EXERCISE INSTRUCTIONS. The records below hold a stretch from the line with "none => true" through the line with "let d := s.draw"; return exactly those lines, ends included, and nothing more.

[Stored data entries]

/-- ARRAY_ROW0_ENTRY (R97): the next instruction of a part enters when its conditions hold; one that fails a check, or has an
empty extent, completes when it is at the head (R91, R98). -/
def State.row0Entry (s : State) (a p : Nat) : State :=
  let part := s.arrayPart a p
  let i := enteredCount part.queue
  match part.queue[i]? with
  | none => s
  | some j =>
    let w := arrayWordOf j.word
    let now := s.time.elapsed
    let blk := s.array a
    match s.arrayCheck a j.owner w part.active with
    | some st => if i = 0 then (s.signalTile j.tile).finishArray a p 0 j st else s
    | none => match loadedAt j with
      | none => s
      | some ready =>
        let aRows := if w.k = 0 then [] else w.reads.take 1
        if now < ready || now < part.lastRowAt || now < blk.wakeAt || now < blk.splitAt
            || !(aRows.all fun r => s.rowsReady j.tile r) || !s.operandsClean w || !s.actTagsOk w then s
        else s.enterRow0 a p i j ready

/-! ### Failures -/

/-- The bound of R109 in nanoseconds for an instruction of M rows in a part of width W. -/
def arrayRepeatCost (m split : Nat) : Nat := ns600 (m + partWidth split + 1543)

/-- An array part's instruction is repeated (R108): its block is reloaded and its rows stream again; the instructions behind it
load and enter again. -/
def State.repeatArray (s : State) (a p : Nat) : State :=
  let now := s.time.elapsed
  let split := (s.array a).split
  let restart := now + ns600 512
  s.modArrayPart a p fun q => match q.queue with
    | [] => q
    | j :: l =>
      let w := arrayWordOf j.word
      let j' := { j with
        phase := .streaming restart, repeated := true
        doneAt := restart + ns600 (w.m + if w.k = 0 then 8 else partWidth split + 519) }
      { q with
        queue := j' :: l.map fun x => { x with phase := .queued }
        active := if w.loads then j.block else q.active
        shadow := none, swapAt := some restart, lastRowAt := restart + ns600 w.m }

/-- ARRAY_RESIDUE_FAILURE (R101, R108, R398): the running instruction of a part is repeated; a second failure in the repetition,
or the rate of R398, is a persistent fault. -/
def State.residueFailure (s : State) (a p column row : Nat) : State :=
  let part := s.arrayPart a p
  match part.queue with
  | [] => s
  | j :: _ =>
    if !j.streaming then s
    else
      let w := arrayWordOf j.word
      let s := s.modArray a fun b => { b with
        residueErrors := b.residueErrors.inc, errorPart := p, errorColumn := column % 512, errorRow := row % 2 ^ 17 }
      let r := recordRepeat s.ms part.repeats
      if j.repeated || r.2 then s.enterFaulted clsArray (4 * a + p)
      else
        let s := s.modArrayPart a p fun q => { q with repeats := r.1 }
        (s.repeatArray a p).repeatUnit j.owner 0x01 (arrayRepeatCost w.m (s.array a).split) clsArray (4 * a + p)

/-- SCALE_TAG_MISMATCH on an array part (R99): the instruction about to enter is run once more from its first entries; a second
mismatch completes SCALE_MISMATCH with no result written. -/
def State.arrayScaleMismatch (s : State) (a p : Nat) : State :=
  let part := s.arrayPart a p
  let i := enteredCount part.queue
  match part.queue[i]? with
  | none => s
  | some j =>
    let w := arrayWordOf j.word
    if !(w.aScaled || (w.wScaled && w.loads)) || (s.arrayCheck a j.owner w part.active).isSome then s
    else if !j.scaleRetry then
      let s := s.modArrayJob a p i fun j => { j with phase := .queued, scaleRetry := true }
      let s := s.modArrayPart a p fun q => { q with shadow := none }
      (s.trace 5 clsArray (4 * a + p) w.layer s.cueNow).drawReserve j.owner (arrayRepeatCost w.m (s.array a).split)
    else if i ≠ 0 then s
    else
      let s := s.trace 5 clsArray (4 * a + p) (w.layer + 16) s.cueNow
      (s.modArray a fun b => { b with scaleMismatch := b.scaleMismatch.inc }).finishArray a p 0 j .scaleMismatch

/-! ### Modes, clocks and tests -/

/-- Every part of an array is idle. -/
def ArrayBlk.idle (a : ArrayBlk) : Bool := a.parts.all fun q => q.queue.isEmpty

/-- No block is active or shadowed in any part (R98). -/
def ArrayBlk.clearBlocks (a : ArrayBlk) : ArrayBlk :=
  { a with parts := a.parts.map fun q => { q with active := none, shadow := none, swapAt := none } }

/-- The split mode of an array is set (R98, R102): 64 cycles, and every block is cleared. -/
def ArrayBlk.setSplit (a : ArrayBlk) (mode now : Nat) : ArrayBlk :=
  { (a.clearBlocks) with split := mode, splitAt := now + ns600 64 }

/-- SPLIT_MODE_CHANGE (R102). -/
def State.arraySplitChange (s : State) (a mode : Nat) : State :=
  let b := s.array a
  let allowed : Bool := match b.fixed with
    | some m => m == mode
    | none => true
  if mode > 2 || !b.idle || !allowed then s else s.modArray a fun b => b.setSplit mode s.time.elapsed

/-- What ARRAY_SPLIT staged takes effect at a cue edge (R114). -/
def ArrayBlk.applyFix (a : ArrayBlk) (now : Nat) : ArrayBlk :=
  match a.stagedFix with
  | none => a
  | some 3 => { a with fixed := none, stagedFix := none }
  | some m =>
    let a := { a with fixed := some m, stagedFix := none }
    if a.split ≠ m && a.idle then a.setSplit m now else a

/-- ARRAY_CLOCK_GATE (R97): gated at the end of the 1,024th idle cycle. -/
def State.gateArray (s : State) (a : Nat) : State :=
  let b := s.array a
  if b.idle && b.idleSince + ns600 1024 ≤ s.time.elapsed then s.modArray a fun b => { b with gated := true } else s

/-! ### Commands (Table 5.11) -/

/-- A split-mode command's answer in SERVICE when an admitted stream's template plan uses the unit in another mode: which
plans do so is firmware's packing (log entry 10). -/
def State.planUsesOther (s : State) (unit : Nat) : Bool × State :=
  if s.host.state = .service && s.streams.any (fun e => e.2.inPlan && e.2.cast ≠ 0) then
    let d := s.draw
    (Config.planConflict d.1 unit, d.2)
  else (false, s)

/-- ARRAY_SPLIT. -/
def arraySplitCmd : Cmd where
  opcode := 0x0601
  admin := true
  target := .kind .array
  named := [(0, 1)]
  fails := fun _ p => [(0, p.u8 0 > 3)]
  body := fun s p =>
    let a := targetUnit s p
    let r := if p.u8 0 = 3 then (false, s) else s.planUsesOther a
    if r.1 then .refuse .wrongState r.2 else .ok (r.2.modArray a fun b => { b with stagedFix := some (p.u8 0) })

/-- The cost bound of array words in nanoseconds (R95, R97, R109, R114): each word by itself, the 16 ungating cycles, and the
reserve of the largest. -/
def arrayRunCost (words : List Nat) : Nat :=
  let ws := words.map fun v => arrayWordOf (BitVec.ofNat 256 v)
  let cost := fun (w : ArrayWord) =>
    if w.k = 0 then w.m + 9 else w.m + partWidth w.split + 520 + (if w.loads then 512 else 0)
  ns600 (16 + sumNat (ws.map cost) + (ws.map fun w => w.m + partWidth w.split + 1543).foldl max 0)

/-- ARRAY_RUN. -/
def arrayRunCmd : Cmd where
  opcode := 0x0602
  target := .kind .array
  named := [(0, 10)]
  fails := fun s p =>
    [(0, wordsFail s (p.u64 0) 32 (p.u16 8)), (8, countFails (p.u16 8))]
  owned := fun s p => wordsOwned s p.ring (p.u64 0)
  body := fun s p =>
    let words := s.wordsAt (p.u64 0) (p.u16 8) 32
    if 10 * arrayRunCost words > s.unreserved 1 then .refuse .notAdmitted s
    else
      .wait (.run { kind := .array, unit := targetUnit s p, words := words })
        (s.addReader (p.u64 0) (ownerId (.run s.nextId)))

/-- ARRAY_TEST. -/
def arrayTestCmd : Cmd where
  opcode := 0x0603
  admin := true
  states := [.standby]
  target := .kind .array
  body := fun s p => .wait (.test .array (targetUnit s p) (p.target.toNat % 2 ^ 28) s.time.elapsed) s

/-- ARRAY_SPLIT. -/
def execArraySplit (dt : Nat) (p : Packet) (s : State) : Host.Outcome State Fault Refusal :=
  .next ((s.advance dt).accept arraySplitCmd p)

/-- ARRAY_RUN. -/
def execArrayRun (dt : Nat) (p : Packet) (s : State) : Host.Outcome State Fault Refusal :=
  .next ((s.advance dt).accept arrayRunCmd p)

/-- ARRAY_TEST. -/
def execArrayTest (dt : Nat) (p : Packet) (s : State) : Host.Outcome State Fault Refusal :=
  .next ((s.advance dt).accept arrayTestCmd p)

/-- ARRAY_TEST_COMPLETE: after 3.2 ms; no block is active or shadowed afterwards (R98). -/
def execArrayTestComplete (dt id : Nat) (wrong : Bool) (s : State) : Host.Outcome State Fault Refusal :=
  .next ((s.advance dt).testDone id .array 3200000 wrong fun a t => t.modArray a ArrayBlk.clearBlocks)

/-- SHADOW_LOAD_START. -/
def execShadowLoadStart (dt array part : Nat) (s : State) : Host.Outcome State Fault Refusal :=
  let s := s.advance dt
  .next (if s.computing then s.shadowLoad array part else s)

/-- ARRAY_ROW0_ENTRY. -/
def execArrayRow0Entry (dt array part : Nat) (s : State) : Host.Outcome State Fault Refusal :=
  let s := s.advance dt
  .next (if s.computing then s.row0Entry array part else s)

/-- ARRAY_INSTRUCTION_COMPLETE. -/
def execArrayInstructionComplete (dt array part : Nat) (s : State) : Host.Outcome State Fault Refusal :=
  let s := s.advance dt
  .next (if s.computing then s.arrayComplete array part else s)

/-- ARRAY_RESIDUE_FAILURE. -/
def execArrayResidueFailure (dt array part column row : Nat) (s : State) : Host.Outcome State Fault Refusal :=
  let s := s.advance dt
  .next (if s.computing then s.residueFailure array part column row else s)

/-- ARRAY_CLOCK_GATE. -/
def execArrayClockGate (dt array : Nat) (s : State) : Host.Outcome State Fault Refusal :=
  let s := s.advance dt
  .next (if s.computing then s.gateArray array else s)

/-- SPLIT_MODE_CHANGE. -/
def execSplitModeChange (dt array mode : Nat) (s : State) : Host.Outcome State Fault Refusal :=
  let s := s.advance dt
  .next (if s.computing then s.arraySplitChange array mode else s)

end Sys2Proof.Machine
end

ANSWER BOX.
    | none => true
  if mode > 2 || !b.idle || !allowed then s else s.modArray a fun b => b.setSplit mode s.time.elapsed

/-- What ARRAY_SPLIT staged takes effect at a cue edge (R114). -/
def ArrayBlk.applyFix (a : ArrayBlk) (now : Nat) : ArrayBlk :=
  match a.stagedFix with
  | none => a
  | some 3 => { a with fixed := none, stagedFix := none }
  | some m =>
    let a := { a with fixed := some m, stagedFix := none }
    if a.split ≠ m && a.idle then a.setSplit m now else a

/-- ARRAY_CLOCK_GATE (R97): gated at the end of the 1,024th idle cycle. -/
def State.gateArray (s : State) (a : Nat) : State :=
  let b := s.array a
  if b.idle && b.idleSince + ns600 1024 ≤ s.time.elapsed then s.modArray a fun b => { b with gated := true } else s

/-! ### Commands (Table 5.11) -/

/-- A split-mode command's answer in SERVICE when an admitted stream's template plan uses the unit in another mode: which
plans do so is firmware's packing (log entry 10). -/
def State.planUsesOther (s : State) (unit : Nat) : Bool × State :=
  if s.host.state = .service && s.streams.any (fun e => e.2.inPlan && e.2.cast ≠ 0) then
    let d := s.draw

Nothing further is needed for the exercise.